___ Material for this task

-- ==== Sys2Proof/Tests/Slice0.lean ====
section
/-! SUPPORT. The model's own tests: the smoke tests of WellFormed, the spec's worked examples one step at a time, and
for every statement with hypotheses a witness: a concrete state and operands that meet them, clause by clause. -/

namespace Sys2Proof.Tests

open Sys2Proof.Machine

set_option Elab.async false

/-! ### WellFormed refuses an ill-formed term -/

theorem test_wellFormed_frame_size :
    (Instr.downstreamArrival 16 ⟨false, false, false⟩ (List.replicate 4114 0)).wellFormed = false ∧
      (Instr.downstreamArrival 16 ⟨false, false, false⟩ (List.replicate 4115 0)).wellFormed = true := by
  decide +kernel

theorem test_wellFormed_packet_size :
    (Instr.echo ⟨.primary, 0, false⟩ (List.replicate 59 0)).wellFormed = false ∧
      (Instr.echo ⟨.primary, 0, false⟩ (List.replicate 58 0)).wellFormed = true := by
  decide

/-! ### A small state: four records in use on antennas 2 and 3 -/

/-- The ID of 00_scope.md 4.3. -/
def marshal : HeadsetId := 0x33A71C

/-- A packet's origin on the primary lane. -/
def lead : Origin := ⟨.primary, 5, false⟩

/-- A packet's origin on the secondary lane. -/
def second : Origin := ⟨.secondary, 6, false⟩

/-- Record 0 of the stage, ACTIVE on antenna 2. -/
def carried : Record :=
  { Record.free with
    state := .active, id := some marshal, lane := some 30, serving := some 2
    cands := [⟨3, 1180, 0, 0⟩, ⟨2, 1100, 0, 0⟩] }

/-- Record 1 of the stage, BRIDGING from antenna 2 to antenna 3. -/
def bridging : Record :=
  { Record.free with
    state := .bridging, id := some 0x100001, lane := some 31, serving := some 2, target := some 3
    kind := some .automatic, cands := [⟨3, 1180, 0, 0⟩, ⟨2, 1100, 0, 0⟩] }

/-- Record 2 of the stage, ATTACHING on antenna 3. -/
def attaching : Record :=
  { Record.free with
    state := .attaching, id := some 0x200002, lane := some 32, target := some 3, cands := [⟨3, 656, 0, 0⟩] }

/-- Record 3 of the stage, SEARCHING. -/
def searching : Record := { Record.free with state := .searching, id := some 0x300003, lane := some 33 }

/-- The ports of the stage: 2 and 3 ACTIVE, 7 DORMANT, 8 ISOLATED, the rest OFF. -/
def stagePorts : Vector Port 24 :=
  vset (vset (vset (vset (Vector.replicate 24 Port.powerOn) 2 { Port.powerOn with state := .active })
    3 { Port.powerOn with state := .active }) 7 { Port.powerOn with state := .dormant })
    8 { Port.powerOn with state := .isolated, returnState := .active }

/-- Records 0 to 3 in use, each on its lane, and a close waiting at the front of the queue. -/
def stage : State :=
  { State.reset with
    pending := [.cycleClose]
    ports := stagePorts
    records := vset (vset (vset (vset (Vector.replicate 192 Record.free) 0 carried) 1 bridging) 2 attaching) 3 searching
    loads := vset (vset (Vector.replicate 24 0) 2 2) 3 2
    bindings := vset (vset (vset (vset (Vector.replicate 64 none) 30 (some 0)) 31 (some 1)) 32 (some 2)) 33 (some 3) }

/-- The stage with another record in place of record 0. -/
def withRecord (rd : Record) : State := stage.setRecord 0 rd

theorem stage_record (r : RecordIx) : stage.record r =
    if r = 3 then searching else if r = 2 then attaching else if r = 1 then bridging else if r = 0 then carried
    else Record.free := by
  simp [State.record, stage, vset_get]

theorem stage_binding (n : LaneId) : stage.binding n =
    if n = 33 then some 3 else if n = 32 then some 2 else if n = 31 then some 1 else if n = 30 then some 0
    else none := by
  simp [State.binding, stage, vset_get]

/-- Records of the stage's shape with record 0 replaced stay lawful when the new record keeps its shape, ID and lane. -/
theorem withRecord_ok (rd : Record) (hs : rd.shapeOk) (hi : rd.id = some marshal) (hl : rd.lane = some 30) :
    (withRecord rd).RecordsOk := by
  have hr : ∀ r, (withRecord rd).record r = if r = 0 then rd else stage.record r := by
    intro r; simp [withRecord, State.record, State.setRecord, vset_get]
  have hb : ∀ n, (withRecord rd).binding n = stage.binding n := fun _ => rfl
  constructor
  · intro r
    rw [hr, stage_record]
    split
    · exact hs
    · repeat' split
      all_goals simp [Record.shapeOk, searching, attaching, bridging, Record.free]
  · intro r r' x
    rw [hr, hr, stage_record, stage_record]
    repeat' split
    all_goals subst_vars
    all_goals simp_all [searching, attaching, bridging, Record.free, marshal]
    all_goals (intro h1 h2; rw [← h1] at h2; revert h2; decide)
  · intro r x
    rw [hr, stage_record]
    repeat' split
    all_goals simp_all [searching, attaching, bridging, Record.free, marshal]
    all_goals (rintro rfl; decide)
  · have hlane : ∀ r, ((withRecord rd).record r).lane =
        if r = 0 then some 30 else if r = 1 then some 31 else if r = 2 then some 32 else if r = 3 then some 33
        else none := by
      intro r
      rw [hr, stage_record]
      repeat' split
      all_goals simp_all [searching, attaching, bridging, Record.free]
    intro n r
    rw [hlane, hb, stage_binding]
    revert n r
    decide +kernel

______
___ Material for this task

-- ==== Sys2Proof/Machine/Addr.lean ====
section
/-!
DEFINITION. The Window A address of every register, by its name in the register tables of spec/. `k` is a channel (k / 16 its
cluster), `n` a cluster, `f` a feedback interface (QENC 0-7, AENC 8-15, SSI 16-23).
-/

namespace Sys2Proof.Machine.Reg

______
___ Material for this task

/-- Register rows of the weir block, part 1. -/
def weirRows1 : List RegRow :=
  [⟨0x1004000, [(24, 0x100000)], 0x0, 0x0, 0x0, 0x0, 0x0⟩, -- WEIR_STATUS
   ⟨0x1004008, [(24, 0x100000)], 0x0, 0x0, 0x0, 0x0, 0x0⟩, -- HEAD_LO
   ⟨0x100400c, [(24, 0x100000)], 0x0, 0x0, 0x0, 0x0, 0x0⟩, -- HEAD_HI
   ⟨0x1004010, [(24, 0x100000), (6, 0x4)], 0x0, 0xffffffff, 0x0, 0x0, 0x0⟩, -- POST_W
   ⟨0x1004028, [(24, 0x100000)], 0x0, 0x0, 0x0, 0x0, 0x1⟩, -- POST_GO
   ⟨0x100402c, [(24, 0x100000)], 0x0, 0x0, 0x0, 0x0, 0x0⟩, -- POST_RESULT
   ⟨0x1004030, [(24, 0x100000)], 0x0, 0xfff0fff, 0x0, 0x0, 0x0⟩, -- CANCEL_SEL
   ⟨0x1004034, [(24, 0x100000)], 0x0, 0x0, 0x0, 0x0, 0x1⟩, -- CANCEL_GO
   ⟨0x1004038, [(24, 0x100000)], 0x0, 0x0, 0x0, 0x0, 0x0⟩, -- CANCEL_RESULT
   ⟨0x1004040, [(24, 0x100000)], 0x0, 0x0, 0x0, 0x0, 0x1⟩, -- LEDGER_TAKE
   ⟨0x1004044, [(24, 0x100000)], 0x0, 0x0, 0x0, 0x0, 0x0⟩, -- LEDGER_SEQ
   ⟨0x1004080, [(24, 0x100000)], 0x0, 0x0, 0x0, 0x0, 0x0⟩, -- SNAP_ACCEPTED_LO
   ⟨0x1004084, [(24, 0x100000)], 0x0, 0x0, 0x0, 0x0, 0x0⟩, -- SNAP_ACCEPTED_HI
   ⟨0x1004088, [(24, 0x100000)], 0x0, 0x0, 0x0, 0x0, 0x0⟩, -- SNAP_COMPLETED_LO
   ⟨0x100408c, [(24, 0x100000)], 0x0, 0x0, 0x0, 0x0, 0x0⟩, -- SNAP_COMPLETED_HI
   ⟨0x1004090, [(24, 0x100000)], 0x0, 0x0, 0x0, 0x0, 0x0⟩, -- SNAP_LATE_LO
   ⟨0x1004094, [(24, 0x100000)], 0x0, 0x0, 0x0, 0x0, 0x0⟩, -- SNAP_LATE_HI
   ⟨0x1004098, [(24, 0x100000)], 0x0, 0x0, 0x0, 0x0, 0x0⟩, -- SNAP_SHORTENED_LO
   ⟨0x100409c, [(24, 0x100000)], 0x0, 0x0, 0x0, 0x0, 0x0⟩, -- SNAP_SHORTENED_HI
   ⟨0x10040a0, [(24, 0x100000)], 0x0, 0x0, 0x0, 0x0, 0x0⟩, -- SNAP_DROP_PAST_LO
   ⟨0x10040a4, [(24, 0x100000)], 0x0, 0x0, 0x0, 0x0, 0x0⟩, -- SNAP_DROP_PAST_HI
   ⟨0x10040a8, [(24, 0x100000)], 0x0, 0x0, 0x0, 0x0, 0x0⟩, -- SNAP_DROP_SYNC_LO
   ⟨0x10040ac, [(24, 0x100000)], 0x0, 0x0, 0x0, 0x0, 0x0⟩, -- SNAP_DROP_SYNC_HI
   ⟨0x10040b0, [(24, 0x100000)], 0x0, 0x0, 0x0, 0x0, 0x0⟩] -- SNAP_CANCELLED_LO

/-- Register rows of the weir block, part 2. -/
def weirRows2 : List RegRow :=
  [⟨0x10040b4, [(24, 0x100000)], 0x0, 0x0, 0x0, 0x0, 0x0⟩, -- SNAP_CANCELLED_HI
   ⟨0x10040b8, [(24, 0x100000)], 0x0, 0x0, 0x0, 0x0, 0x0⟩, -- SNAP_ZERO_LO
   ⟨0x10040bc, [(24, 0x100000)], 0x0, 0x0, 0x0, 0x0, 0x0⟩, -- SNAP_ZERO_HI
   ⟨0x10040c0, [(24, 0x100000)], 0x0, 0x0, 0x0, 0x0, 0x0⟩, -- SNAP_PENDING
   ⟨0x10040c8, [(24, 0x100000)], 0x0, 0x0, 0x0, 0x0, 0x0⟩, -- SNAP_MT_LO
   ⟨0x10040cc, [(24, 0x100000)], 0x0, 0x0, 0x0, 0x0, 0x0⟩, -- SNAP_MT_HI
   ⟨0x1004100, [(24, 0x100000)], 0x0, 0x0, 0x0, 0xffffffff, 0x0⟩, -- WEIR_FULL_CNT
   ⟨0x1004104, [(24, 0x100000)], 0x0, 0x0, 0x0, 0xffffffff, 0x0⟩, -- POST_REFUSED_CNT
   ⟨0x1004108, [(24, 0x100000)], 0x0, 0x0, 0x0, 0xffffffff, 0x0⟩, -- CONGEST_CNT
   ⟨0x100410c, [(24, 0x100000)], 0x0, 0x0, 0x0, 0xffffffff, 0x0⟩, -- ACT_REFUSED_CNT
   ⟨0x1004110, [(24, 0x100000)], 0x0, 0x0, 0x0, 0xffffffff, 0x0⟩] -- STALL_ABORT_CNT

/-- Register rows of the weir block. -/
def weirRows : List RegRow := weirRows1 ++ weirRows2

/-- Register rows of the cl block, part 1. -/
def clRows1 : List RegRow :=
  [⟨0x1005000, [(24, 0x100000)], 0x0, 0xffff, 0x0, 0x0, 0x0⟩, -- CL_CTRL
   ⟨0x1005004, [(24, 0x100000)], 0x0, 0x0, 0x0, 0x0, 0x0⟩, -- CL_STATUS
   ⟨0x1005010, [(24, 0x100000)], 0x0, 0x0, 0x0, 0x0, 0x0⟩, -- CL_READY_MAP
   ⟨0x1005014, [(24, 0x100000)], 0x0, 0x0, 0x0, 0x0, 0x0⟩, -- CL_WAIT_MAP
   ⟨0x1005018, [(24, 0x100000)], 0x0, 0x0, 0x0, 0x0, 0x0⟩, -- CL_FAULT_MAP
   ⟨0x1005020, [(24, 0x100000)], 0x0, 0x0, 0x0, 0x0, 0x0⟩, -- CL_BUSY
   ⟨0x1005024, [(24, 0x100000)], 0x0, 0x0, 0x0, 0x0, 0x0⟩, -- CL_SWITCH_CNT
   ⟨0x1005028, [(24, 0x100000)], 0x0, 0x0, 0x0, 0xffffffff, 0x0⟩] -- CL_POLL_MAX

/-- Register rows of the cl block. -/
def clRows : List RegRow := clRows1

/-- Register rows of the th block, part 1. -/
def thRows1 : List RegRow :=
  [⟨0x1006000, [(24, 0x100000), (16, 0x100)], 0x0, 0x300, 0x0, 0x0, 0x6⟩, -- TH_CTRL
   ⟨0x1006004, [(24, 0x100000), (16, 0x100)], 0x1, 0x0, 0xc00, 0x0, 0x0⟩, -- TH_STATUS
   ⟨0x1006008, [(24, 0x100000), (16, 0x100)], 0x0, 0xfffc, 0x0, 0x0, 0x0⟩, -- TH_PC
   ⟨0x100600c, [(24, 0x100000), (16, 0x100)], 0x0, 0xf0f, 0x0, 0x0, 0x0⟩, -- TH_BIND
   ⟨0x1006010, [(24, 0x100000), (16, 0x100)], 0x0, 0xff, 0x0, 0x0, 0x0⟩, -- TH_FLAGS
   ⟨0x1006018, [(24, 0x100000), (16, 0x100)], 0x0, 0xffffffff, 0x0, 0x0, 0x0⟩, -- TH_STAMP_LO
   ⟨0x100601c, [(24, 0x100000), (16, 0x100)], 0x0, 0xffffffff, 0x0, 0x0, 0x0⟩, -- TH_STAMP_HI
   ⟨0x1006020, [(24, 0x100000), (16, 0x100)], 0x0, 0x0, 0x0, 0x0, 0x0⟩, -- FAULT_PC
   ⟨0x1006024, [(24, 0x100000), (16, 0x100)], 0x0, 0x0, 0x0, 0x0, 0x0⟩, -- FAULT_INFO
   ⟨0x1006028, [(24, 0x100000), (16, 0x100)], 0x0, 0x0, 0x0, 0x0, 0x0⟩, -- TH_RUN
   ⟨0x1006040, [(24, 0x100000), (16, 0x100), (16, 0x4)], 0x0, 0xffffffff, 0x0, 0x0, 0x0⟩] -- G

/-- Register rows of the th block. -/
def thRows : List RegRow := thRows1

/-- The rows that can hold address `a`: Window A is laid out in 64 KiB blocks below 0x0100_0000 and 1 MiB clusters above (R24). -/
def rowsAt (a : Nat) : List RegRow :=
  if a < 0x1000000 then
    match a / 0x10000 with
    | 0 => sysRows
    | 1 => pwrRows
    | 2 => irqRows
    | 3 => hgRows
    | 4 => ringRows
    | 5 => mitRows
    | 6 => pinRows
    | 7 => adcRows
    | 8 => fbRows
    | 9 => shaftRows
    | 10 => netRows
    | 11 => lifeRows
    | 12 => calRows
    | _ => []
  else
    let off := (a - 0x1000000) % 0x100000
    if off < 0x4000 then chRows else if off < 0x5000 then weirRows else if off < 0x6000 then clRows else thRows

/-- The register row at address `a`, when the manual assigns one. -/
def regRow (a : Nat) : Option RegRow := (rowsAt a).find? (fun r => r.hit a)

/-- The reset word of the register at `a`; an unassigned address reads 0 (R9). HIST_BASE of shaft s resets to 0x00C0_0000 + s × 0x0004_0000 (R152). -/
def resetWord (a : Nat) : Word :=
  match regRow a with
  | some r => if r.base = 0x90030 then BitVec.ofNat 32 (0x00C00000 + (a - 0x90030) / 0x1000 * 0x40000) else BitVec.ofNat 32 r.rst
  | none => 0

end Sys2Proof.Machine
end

______

→ What is needed
From the data above, copy out every line with the string "echo" in it.

→ Solution to this problem
    (Instr.echo ⟨.primary, 0, false⟩ (List.replicate 59 0)).wellFormed = false ∧
      (Instr.echo ⟨.primary, 0, false⟩ (List.replicate 58 0)).wellFormed = true := by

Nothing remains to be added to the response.